╔══

-- ==== Sys2Proof/Tests/Slice0.lean ====
section
/-! SUPPORT. Tests: ill-formed commands, small steps with results worked out from the spec, and for every statement with hypotheses
a state and operands that meet them, clause by clause. -/

open Sys2Proof Sys2Proof.Machine

namespace Sys2Proof.Tests

/-! ## States to test on -/

/-- The device open in a mode, its supplies and clocks good, both links up. -/
def opened (m : Mode) : State :=
  { State.reset with
    pwr := { Power.reset with step := .running, vsys := .ok, vcc5 := true, vcore := true, vstoreOk := true, regMon := true,
                              vcc5Mon := true, clkMon := true, xtalOsc := true, xtalOk := true, pllLock := true, dllLock := true,
                              vdrv := 0xFF, vdrvSeen := 0xFF }
    md := { Modes.reset with mode := m }
    can := { Can.reset with nodeId := 5, nmt := .operational, links := Vector.replicate 2 { LinkState.reset with enabled := true } } }

/-- The device at a step of Table 2-5, in STANDBY. -/
def atStep (st : PowerStep) : State := { State.reset with pwr := { Power.reset with step := st } }

/-- A state whose registers hold some values (key, value), in rising order. -/
def withRegs (s : State) (l : List (Key × Nat)) : State := { s with regs := l }

/-- A state whose active copies hold some values. -/
def withActive (s : State) (l : List (Key × Nat)) : State := { s with active := l }

/-- All ports alike. -/
def withPorts (s : State) (p : Port) : State := { s with ports := Vector.replicate 32 p }

/-- All rails alike. -/
def withRails (s : State) (r : Rail) : State := { s with rails := Vector.replicate 16 r }

/-- The two-wire path of context 0, which brings its slot with it. -/
def path0 : HostPath := .tw 0

/-! ## Ill-formed commands -/

theorem test_wf_frame_event : Instr.wf (.frameStart 0 [.badWord 4000 .sample 0 false]) = false := by decide
theorem test_wf_frame_detector : Instr.wf (.frameStart 0 [.detector 4000 .overrun]) = false := by decide
theorem test_wf_rpdo_length : Instr.wf (.rpdoReceived .a 0 (List.replicate 65 0)) = false := by decide
theorem test_wf_segment_length : Instr.wf (.sdoSegment .a false true (List.replicate 65 0)) = false := by decide
theorem test_wf_expedited_length : Instr.wf (.sdoExpeditedWrite .a true true 0x1017 0 (List.replicate 65 0)) = false := by decide
theorem test_wf_pin_fraction :
    Instr.wf (.tsConversion 0 { dVbe := 0, pinHi := 0, pinLo := 0, frac := 1000001, vUp := 0, vDown := 0 }) = false := by decide
theorem test_wf_die_temperature : Instr.wf (.dieConversion 250 250 (-2732) 250) = false := by decide
theorem test_wf_accepts : Instr.wf (.frameStart 0 [.badWord 3999 .sample 0 false]) = true := by decide

/-! ## Witnesses: supplies, clocks, reset -/

theorem witness_EmptyQueuePassesOneTick : (opened .run).pending = [] ∧ (opened .run).tbRuns = true
    ∧ (∀ e : Fin 9, (opened .run).engines[e].frame = none)
    ∧ (let s := { opened .run with tb := { Timebase.reset with count := 249 } };
      s.pending = [] ∧ s.tbRuns = true ∧ s.live = true ∧ (s.tb.count + 1).toNat % 250 = 0 ∧ (31 : Fin 32).1 < s.variant.ports
        ∧ (s.pulsing 31 && s.leads 31) = false ∧ 3 ∈ portMirrors ∧ (15 : Fin 16).1 < s.variant.rails ∧ s.beatPhase 15 = none
        ∧ 0x0F ∈ railMirrors ∧ 0x0F ≠ 0x63)
    ∧ (atStep .unpowered).pending = [] ∧ (atStep .unpowered).tbRuns = false := by decide +kernel

theorem witness_InterruptRegistersHoldPendingSources : (opened .run).ready = true
    ∧ (∃ t, step (opened .run) = .next t ∧ t.ready = true) ∧ (opened .run).irq.activeA = none :=
  ⟨by decide, ⟨_, rfl, by decide +kernel⟩, by decide⟩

╚══

- Description of the task -
Print precisely the lines from the one with "theorem test_wf_segment_length : Instr.wf" through the end of the data above, adding nothing.

- Response area -
theorem test_wf_segment_length : Instr.wf (.sdoSegment .a false true (List.replicate 65 0)) = false := by decide
theorem test_wf_expedited_length : Instr.wf (.sdoExpeditedWrite .a true true 0x1017 0 (List.replicate 65 0)) = false := by decide
theorem test_wf_pin_fraction :
    Instr.wf (.tsConversion 0 { dVbe := 0, pinHi := 0, pinLo := 0, frac := 1000001, vUp := 0, vDown := 0 }) = false := by decide
theorem test_wf_die_temperature : Instr.wf (.dieConversion 250 250 (-2732) 250) = false := by decide
theorem test_wf_accepts : Instr.wf (.frameStart 0 [.badWord 3999 .sample 0 false]) = true := by decide

/-! ## Witnesses: supplies, clocks, reset -/

theorem witness_EmptyQueuePassesOneTick : (opened .run).pending = [] ∧ (opened .run).tbRuns = true
    ∧ (∀ e : Fin 9, (opened .run).engines[e].frame = none)
    ∧ (let s := { opened .run with tb := { Timebase.reset with count := 249 } };
      s.pending = [] ∧ s.tbRuns = true ∧ s.live = true ∧ (s.tb.count + 1).toNat % 250 = 0 ∧ (31 : Fin 32).1 < s.variant.ports
        ∧ (s.pulsing 31 && s.leads 31) = false ∧ 3 ∈ portMirrors ∧ (15 : Fin 16).1 < s.variant.rails ∧ s.beatPhase 15 = none
        ∧ 0x0F ∈ railMirrors ∧ 0x0F ≠ 0x63)
    ∧ (atStep .unpowered).pending = [] ∧ (atStep .unpowered).tbRuns = false := by decide +kernel

theorem witness_InterruptRegistersHoldPendingSources : (opened .run).ready = true
    ∧ (∃ t, step (opened .run) = .next t ∧ t.ready = true) ∧ (opened .run).irq.activeA = none :=
  ⟨by decide, ⟨_, rfl, by decide +kernel⟩, by decide⟩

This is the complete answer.